- TASK TO COMPLETE
In the records below, begin at the line containing "else (c.got, c.gotPoison, s2)" and end at the line containing "(moveGrans c q"; quote every line in that span exactly, including both boundary lines, and no others.

- RECORDS TO PROCESS
-- ==== Sys2Proof/Machine/Copy.lean ====
section
/-! DEFINITION. The copy engine: shadows, commands, iterations, tokens, its engine words, `waitk`, `tokq` and `pkt` (10). -/

namespace Sys2Proof.Machine

/-! ### Commands as they stand -/

def cshAt (o : Core) (q : Nat) : CShadow := sget {} o.eng.csh q
/-- The shadow under which a `c.go` issues: the one it was parked with, else its queue's. -/
def cshOf (o : Core) (q : Nat) (w : QWord) : CShadow := w.keepC.getD (cshAt o q)
def clvl (sh : CShadow) (l : Nat) : CLvl := sget {} sh.lv l
def clvls (sh : CShadow) : List CLvl := (List.range 6).map (clvl sh)
def ccounts (sh : CShadow) : List Nat := (clvls sh).map (·.count)
def cmdAt (o : Core) (id : Nat) : Option Cmd := o.eng.cmds.find? fun c => c.id == id
def setCmd (k : Nat) (c : Cmd) (s : State) : State := modEng s k fun e => { e with cmds := e.cmds.map fun x => if x.id == c.id then c else x }
/-- A stream register with the override of a side (R235, R239). -/
def sideFld (r : SReg) (swz : BitVec 10) : SFld :=
  let f := sfld r
  if swz = 0 then f else { f with swzc := fld swz.toNat 8 2, swzw := fld swz.toNat 5 3, swzp := fld swz.toNat 0 5 }
/-- One side of a command: its stream, slot value, steps and bounds mode. -/
structure Side where
  f : SFld
  slot : Nat
  d1 : List Int
  d2 : List Int
  bnd : Bool
  deriving DecidableEq, Repr
def bndOf (mode : Nat) (f : SFld) : Bool := if mode = 0 then f.bnd else mode == 2
def srcSide (sh : CShadow) (r : SReg) : Side :=
  let f := sideFld r sh.swzs
  ⟨f, sh.sls, (clvls sh).map (·.ds1.toInt), (clvls sh).map (·.ds2.toInt), bndOf sh.bms f⟩
def dstSide (sh : CShadow) (r : SReg) : Side :=
  let f := sideFld r sh.swzd
  ⟨f, sh.sld, (clvls sh).map (·.dd1.toInt), (clvls sh).map (·.dd2.toInt), bndOf sh.bmd f⟩
/-- The address of a side in an iteration; none when bounds are on and its coordinates lie outside (R237). -/
def sideAddr (d : Side) (ls : List Nat) : Option Int :=
  let i1 := (d.f.i1 : Int) + nestSum d.d1 ls
  let i2 := (d.f.i2 : Int) + nestSum d.d2 ls
  if d.bnd && !(decide (0 ≤ i1) && decide (i1 < (d.f.e1 : Int)) && decide (0 ≤ i2) && decide (i2 < (d.f.e2 : Int))) then none
  else some (addr64 (stepAddr d.f (d.slot : Int) i1 i2))

/-! ### The ends of a command (R198, R246) -/

/-- A command completes, is discarded or is skipped: a command that frees a token releases its writes; its entry, its tokens and its
pins are free. -/
def endCmd (k : Nat) (c : Cmd) (s : State) : State :=
  let q := cmdParty k uCopy c.q c.id
  let s1 := if c.hold = 0 then s else release s q (if c.wroteSy then 5 else 4)
  modEng (dropPins (copyOwner k c.word.seq) (emptySnap s1 q)) k fun e =>
    { e with cmds := e.cmds.filter (fun x => x.id != c.id), ceSy := if c.wroteSy && !e.ceSy.contains c.q then c.q :: e.ceSy else e.ceSy
             everSy := e.everSy || (c.wroteSy && !c.word.fwPushed)
             tokObs := (List.range 8).foldl (fun m i =>
               if c.hold.getLsbD i then sset [] m i (addObs ((sget [] m i).filter (relevant s1)) (obsOf s1 q)) else m) e.tokObs }
/-- A command stops at its record (R241). -/
def stopCmd (k : Nat) (c : Cmd) (f : AFault) (peer : Option Nat) (side : Nat) (s : State) : State :=
  let ls := nestAt c.iter (trips (ccounts c.sh))
  let (t, s1) := raise s { engRec s k uCopy c.q (c.q - 4) c.word c.ids f ls side (.cmd k c.id) with peer := peer.getD 0, far := peer.isSome }
  setCmd k { c with stop := some t } s1

/-! ### Iterations (R237 to R245) -/

/-- The part of a list of pieces from byte `off` on, `n` bytes long. -/
def slicePs : List (Space × Nat × Nat) → Nat → Nat → List (Space × Nat × Nat)
  | [], _, _ => []
  | (sp, a, m) :: ps, off, n =>
    if n = 0 then []
    else if m ≤ off then slicePs ps (off - m) n
    else
      let t := if n < m - off then n else m - off
      (sp, a + off, t) :: slicePs ps 0 (n - t)
/-- Checks a side and translates its pages: nothing, or its place (R240). -/
def sidePlace (s : State) (k : Nat) (q : Party) (f : SFld) (addr : Option Int) (n : Nat) (write : Bool) : State × Except AFault (Option Place) :=
  match addr with
  | none => (s, .ok none)
  | some a =>
    match engPlace s k .c q .copy f true .copyAddress .copyAddress a n write with
    | (_, .error e) => (s, .error e)
    | (s1, .ok p) => (s1, .ok (some p))
/-- A granule of a source, as R242 hands it on: bytes and whether it is marked poisoned. -/
def readGran (s : State) (q : Party) (part : Nat) (ps : List (Space × Nat × Nat)) (zf : Bool) : List Byte × Bool × State :=
  let bad := piecesPoison s part ps
  let (bs, s1) := readPieces s q ps
  if bad && zf then (List.replicate 64 0, false, s1) else (bs, bad, s1)
/-- Writes a granule, marked poisoned when its source was and unmarked otherwise: its pieces cover one granule whole, swizzled or not
(R242). -/
def writeGran (s : State) (q : Party) (part least : Nat) (ps : List (Space × Nat × Nat)) (bs : List Byte) (bad : Bool) : State :=
  ps.foldl (fun s p => markPoison s p.1 p.2.1 bad) (writePieces s q part least ps bs)
/-- The granules of an iteration from `g` on, each read and then written. -/
def moveGrans (c : Cmd) (q : Party) (part : Nat) (src : Option (List (Space × Nat × Nat))) (dst : Option (List (Space × Nat × Nat) × Nat)) :
    Nat → Nat → State → State
  | 0, _, s => s
  | n + 1, g, s =>
    let (bs, bad, s1) := match src with
      | some ps => readGran s q part (slicePs ps (64 * g) 64) c.zf
      | none =>
        let b := bitN c.gotPoison g
        if c.got.isEmpty then (List.replicate 64 0, false, s)
        else if b && c.zf then (List.replicate 64 0, false, s) else ((c.got.drop (64 * g)).take 64, b, s)
    let s2 := match dst with
      | some (ps, least) => writeGran s1 q part least (slicePs ps (64 * g) 64) bs bad
      | none => s1
    moveGrans c q part src dst n (g + 1) s2
/-- The granules of a local source for a write packet: bytes and poison bits. -/
def gatherGrans (q : Party) (part : Nat) (zf : Bool) (ps : List (Space × Nat × Nat)) : Nat → Nat → State → List Byte × Nat × State
  | 0, _, s => ([], 0, s)
  | n + 1, g, s =>
    let (bs, bad, s1) := readGran s q part (slicePs ps (64 * g) 64) zf
    let (r, p, s2) := gatherGrans q part zf ps n (g + 1) s1
    (bs ++ r, p + (if bad then 2 ^ g else 0), s2)
/-- An iteration commits: its meters, then the next iteration or the end (R238, R244). -/
def commitIter (k : Nat) (c : Cmd) (rd wr : Nat) (s : State) : State :=
  let part := partAt s k
  let s1 := meter (meter (meter s part c.ids mRD (64 * rd)) part c.ids mWR (64 * wr)) part c.ids mLINK (256 * c.flits)
  let c' := { c with iter := c.iter + 1, phase := 0, flits := 0, got := [], gotPoison := 0 }
  if c'.iter < nestTotal (ccounts c.sh) then setCmd k c' s1 else endCmd k c' s1
/-- A skipped iteration writes and meters nothing (R241). -/
def skipIter (k : Nat) (c : Cmd) (s : State) : State :=
  let c' := { c with iter := c.iter + 1, phase := if c.phase = 6 then 6 else 0, flits := 0, got := [], gotPoison := 0, stop := none }
  if c'.iter < nestTotal (ccounts c.sh) then setCmd k c' s else endCmd k c' s
/-- The stream check of a command (R172, R236, R239): FMT is not read. -/
def cmdStreamsOk (sh : CShadow) (ss sd : SReg) : Bool := streamOk (sideFld ss sh.swzs) && streamOk (sideFld sd sh.swzd)
/-- A place of this device, with the release that publishes stores there. -/
def localPs : Option Place → Option (List (Space × Nat × Nat) × Nat)
  | some (.home ps l) => some (ps, l)
  | _ => none
def isHostPs (l : Nat) : Bool := l == 5
/-- The bytes from one step of a side's innermost level to the next (R166). -/
def sideDir (d : Side) : Int := (d.d1.headD 0 * d.f.s1 + d.d2.headD 0 * d.f.s2) * 64
/-- The next-page walks of an iteration's two sides. -/
def cmdWalks (k : Nat) (c : Cmd) (src dst : Side) (s : State) : State :=
  let at' := fun (d : Side) (i : Nat) => if d.f.space = 0 then none else sideAddr d (nestAt i (trips (ccounts c.sh)))
  let one := fun (d : Side) (s : State) => midWalk k 4 .c (if c.iter = 0 then none else at' d (c.iter - 1)) (at' d c.iter) (sideDir d) s
  one dst (one src s)
/-- The pin that one side of a `c.go` needs (R339): asked for and not granted, or there. -/
inductive PinRes | wait (s : State) | go (s : State)
/-- The pin is kept at the home of the side's address. Where the side forms no address in the iteration, at the home of its slot's first
row, if that can be reached (DESIGN CHOICE, log 102). -/
def sidePin (k : Nat) (q : Party) (w : QWord) (d : Side) (ls : List Nat) (excl : Bool) (s : State) : PinRes :=
  if d.f.space ≠ 2 then .go s
  else
    let part := partAt s k
    let own := copyOwner k w.seq
    let addr := (sideAddr d ls).getD (addr64 (stepAddr d.f (d.slot : Int) (d.f.i1 : Int) (d.f.i2 : Int)))
    match engPlace s k .c q .copy d.f false .copyAddress .copyAddress addr 64 excl with
    | (_, .error _) => .go s
    | (s1, .ok p) =>
      match homeOf p with
      | none => .go s1
      | some st =>
        let t := thrAt s1 st
        if holdsPin t part d.slot own excl then .go s1
        else if asksPin t part d.slot own excl then .wait s1
        else .wait (askPin s1 st part d.slot own excl none)
/-- The pins of both sides at once: the state, and whether it has them. -/
def bothPins (k : Nat) (q : Party) (w : QWord) (src dst : Side) (ls : List Nat) (s : State) : State × Bool :=
  match sidePin k q w src ls false s with
  | .wait s1 => (match sidePin k q w dst ls true s1 with
    | .wait s2 | .go s2 => (s2, false))
  | .go s1 =>
    match sidePin k q w dst ls true s1 with
    | .wait s2 => (s2, false)
    | .go s2 => (s2, true)
/-- A command of `n` bytes an iteration that needs a pin checks the iteration whole first, side S before side D (R240): the side that
faults, or the pins. -/
def cmdPins (k : Nat) (q : Party) (w : QWord) (src dst : Side) (ls : List Nat) (n : Nat) (s : State) : Except (AFault × Nat) (State × Bool) :=
  if src.f.space ≠ 2 ∧ dst.f.space ≠ 2 then .ok (s, true)
  else match sidePlace s k q src.f (sideAddr src ls) n false with
  | (_, .error f) => .error (f, 0)
  | (s1, .ok _) =>
    match sidePlace s1 k q dst.f (sideAddr dst ls) n true with
    | (_, .error f) => .error (f, 1)
    | (s2, .ok _) => .ok (bothPins k q w src dst ls s2)
/-- The granules of the packet that an iteration sends next: one tag each (R175). -/
def packetGrans (run : Nat) : Option Place → Option Place → Nat
  | some (.peer _ _), _ | _, some (.peer _ _) => run
  | _, _ => 0
/-- One move of a command: it parks or ends at an iteration boundary, stops at a fault, sends a packet, or commits an iteration; a command
that stood at a record before it had its pins asks for them first. -/
def stepCmd (k : Nat) (c : Cmd) (s : State) : State :=
  let part := partAt s k
  let q := cmdParty k uCopy c.q c.id
  if c.phase = 0 ∧ allStopped s part (realIds c.ids) then
    (if allCancelled s part (realIds c.ids) then endCmd k c s else setCmd k { c with parked := true } s)
  else if c.phase = 1 ∨ c.phase = 3 ∨ c.phase = 5 then s
  else
    let ls := nestAt c.iter (trips (ccounts c.sh))
    let src := srcSide c.sh c.ss
    let dst := dstSide c.sh c.sd
    let aS := sideAddr src ls
    let aD := sideAddr dst ls
    let n := 64 * c.run
    let wr := if aD.isSome then c.run else 0
    let rd := if aS.isSome then c.run else 0
    if c.phase = 6 then
      match cmdPins k q c.word src dst ls n s with
      | .error (f, side) => stopCmd k c f none side s
      | .ok (s1, true) => setCmd k { c with phase := 0 } s1
      | .ok (s1, false) => s1
    else if c.phase = 4 then commitIter k { c with wroteSy := true } rd wr s
    else match sidePlace s k q src.f aS n false with
    | (_, .error e) => stopCmd k c e none 0 s
    | (s1, .ok pS) =>
      match sidePlace s1 k q dst.f aD n true with
      | (_, .error e) => stopCmd k c e none 1 s
      | (s2, .ok pD) =>
        let psS := ((localPs (if c.phase = 0 then pS else none)).map (·.1)).getD []
        let psD := ((localPs pD).map (·.1)).getD []
        let tags := farGrans k psS + farGrans k psD
        let s2 := if c.phase = 0 then cmdWalks k c src dst s2 else s2
        if (tags ≠ 0 ∧ copyLeft s2 k = 0) ∨ copyLeft s2 k < packetGrans c.run (if c.phase = 0 then pS else none) pD ∨ !portFree s2 k psD then s
        else match (if c.phase = 0 then pS else none), pD with
        | some (.peer d o), _ =>
          setCmd k { c with phase := 1, flits := flitsOf c.run + 1 } (sendReq s2 k part (pktRead d o c.run) (realIds c.ids) (.copyRead k c.id))
        | sp, some (.peer d o) =>
          let (bs, bits, s3) := match localPs sp with
            | some (ps, _) => gatherGrans q part c.zf ps c.run 0 s2
            | none => if c.got.isEmpty then (List.replicate n 0, 0, s2)
                else if c.zf then ((List.range c.run).flatMap (fun g => if bitN c.gotPoison g then List.replicate 64 0 else (c.got.drop (64 * g)).take 64), 0, s2)
                else (c.got, c.gotPoison, s2)
          setCmd k { c with phase := 3, flits := c.flits + flitsOf c.run + 1 } (sendReq s3 k part (pktWrite d o 0 bs bits) (realIds c.ids) (.copyWrite k c.id))
        | sp, _ =>
          let sy := match localPs pD with
            | some (_, l) => isHostPs l
            | none => false
          commitIter k { c with wroteSy := c.wroteSy || sy } rd wr
            (moveGrans c q part ((localPs sp).map (·.1)) (localPs pD) c.run 0 (holdCopyTags k (farGrans k psD) s2))
def execCopyIterationCommit (core entry : Nat) (s : State) : Host.Outcome State Fault Refusal := onDev s fun s =>
  match cmdAt (coreAt s core) entry with
  | some c => if c.stop.isSome || c.parked || (coreAt s core).frozen then s else stepCmd core c s
  | none => s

- TASK RESPONSE
                else (c.got, c.gotPoison, s2)
          setCmd k { c with phase := 3, flits := c.flits + flitsOf c.run + 1 } (sendReq s3 k part (pktWrite d o 0 bs bits) (realIds c.ids) (.copyWrite k c.id))
        | sp, _ =>
          let sy := match localPs pD with
            | some (_, l) => isHostPs l
            | none => false
          commitIter k { c with wroteSy := c.wroteSy || sy } rd wr
            (moveGrans c q part ((localPs sp).map (·.1)) (localPs pD) c.run 0 (holdCopyTags k (farGrans k psD) s2))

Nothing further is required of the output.